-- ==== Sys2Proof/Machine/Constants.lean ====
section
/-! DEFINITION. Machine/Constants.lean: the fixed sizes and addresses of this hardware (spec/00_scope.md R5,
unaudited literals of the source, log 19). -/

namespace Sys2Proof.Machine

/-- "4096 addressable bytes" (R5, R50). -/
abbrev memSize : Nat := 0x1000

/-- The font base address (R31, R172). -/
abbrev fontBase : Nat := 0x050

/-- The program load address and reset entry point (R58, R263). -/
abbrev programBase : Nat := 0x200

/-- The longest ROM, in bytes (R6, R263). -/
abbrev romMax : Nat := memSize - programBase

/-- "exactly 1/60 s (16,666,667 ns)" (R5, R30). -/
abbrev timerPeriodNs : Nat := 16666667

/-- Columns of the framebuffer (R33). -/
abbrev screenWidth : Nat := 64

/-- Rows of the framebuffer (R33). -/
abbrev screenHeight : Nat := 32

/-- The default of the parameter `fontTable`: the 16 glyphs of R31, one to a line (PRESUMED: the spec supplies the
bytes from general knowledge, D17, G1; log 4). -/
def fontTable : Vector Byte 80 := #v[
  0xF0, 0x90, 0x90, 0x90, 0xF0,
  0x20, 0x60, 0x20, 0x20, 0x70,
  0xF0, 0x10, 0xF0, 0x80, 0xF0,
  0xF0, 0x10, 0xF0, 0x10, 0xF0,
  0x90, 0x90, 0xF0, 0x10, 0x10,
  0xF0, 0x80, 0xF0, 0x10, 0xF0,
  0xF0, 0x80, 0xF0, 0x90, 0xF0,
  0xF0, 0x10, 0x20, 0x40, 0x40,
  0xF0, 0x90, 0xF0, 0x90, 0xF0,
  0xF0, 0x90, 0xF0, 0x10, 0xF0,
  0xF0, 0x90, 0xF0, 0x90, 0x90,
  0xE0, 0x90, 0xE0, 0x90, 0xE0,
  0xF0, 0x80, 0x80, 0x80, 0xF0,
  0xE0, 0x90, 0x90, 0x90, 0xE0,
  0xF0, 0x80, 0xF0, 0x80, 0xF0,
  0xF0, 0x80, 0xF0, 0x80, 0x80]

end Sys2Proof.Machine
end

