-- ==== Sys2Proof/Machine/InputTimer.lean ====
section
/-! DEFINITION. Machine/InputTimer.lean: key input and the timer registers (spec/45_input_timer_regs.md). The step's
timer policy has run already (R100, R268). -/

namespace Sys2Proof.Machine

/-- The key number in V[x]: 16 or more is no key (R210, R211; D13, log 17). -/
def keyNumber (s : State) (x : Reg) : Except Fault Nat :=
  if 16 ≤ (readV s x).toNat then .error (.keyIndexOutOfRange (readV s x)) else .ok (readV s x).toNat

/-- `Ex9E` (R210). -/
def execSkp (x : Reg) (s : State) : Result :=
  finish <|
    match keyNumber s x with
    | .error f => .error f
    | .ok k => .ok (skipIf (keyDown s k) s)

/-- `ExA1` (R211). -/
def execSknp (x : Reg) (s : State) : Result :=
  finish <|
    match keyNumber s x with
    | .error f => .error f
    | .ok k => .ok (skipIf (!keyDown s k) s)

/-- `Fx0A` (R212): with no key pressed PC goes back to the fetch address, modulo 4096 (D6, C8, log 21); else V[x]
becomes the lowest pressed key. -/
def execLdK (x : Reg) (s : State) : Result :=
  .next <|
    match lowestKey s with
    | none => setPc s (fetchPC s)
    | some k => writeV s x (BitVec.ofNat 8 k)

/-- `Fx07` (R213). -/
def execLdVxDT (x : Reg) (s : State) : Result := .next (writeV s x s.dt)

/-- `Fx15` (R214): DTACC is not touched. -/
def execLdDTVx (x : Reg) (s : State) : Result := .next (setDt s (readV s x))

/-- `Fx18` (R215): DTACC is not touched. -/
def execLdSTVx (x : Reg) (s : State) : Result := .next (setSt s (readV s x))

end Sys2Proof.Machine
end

=====

## WHAT THE TASK REQUIRES
Beginning at the line with "(R31, R172). -/" and stopping after the line with "def fontTable : Vector", please write out every line of the data above exactly and nothing else.

## ANSWER TO THIS EXERCISE
/-- The font base address (R31, R172). -/
abbrev fontBase : Nat := 0x050

/-- The program load address and reset entry point (R58, R263). -/
abbrev programBase : Nat := 0x200

/-- The longest ROM, in bytes (R6, R263). -/
abbrev romMax : Nat := memSize - programBase

/-- "exactly 1/60 s (16,666,667 ns)" (R5, R30). -/
abbrev timerPeriodNs : Nat := 16666667

/-- Columns of the framebuffer (R33). -/
abbrev screenWidth : Nat := 64

/-- Rows of the framebuffer (R33). -/
abbrev screenHeight : Nat := 32

/-- The default of the parameter `fontTable`: the 16 glyphs of R31, one to a line (PRESUMED: the spec supplies the
bytes from general knowledge, D17, G1; log 4). -/
def fontTable : Vector Byte 80 := #v[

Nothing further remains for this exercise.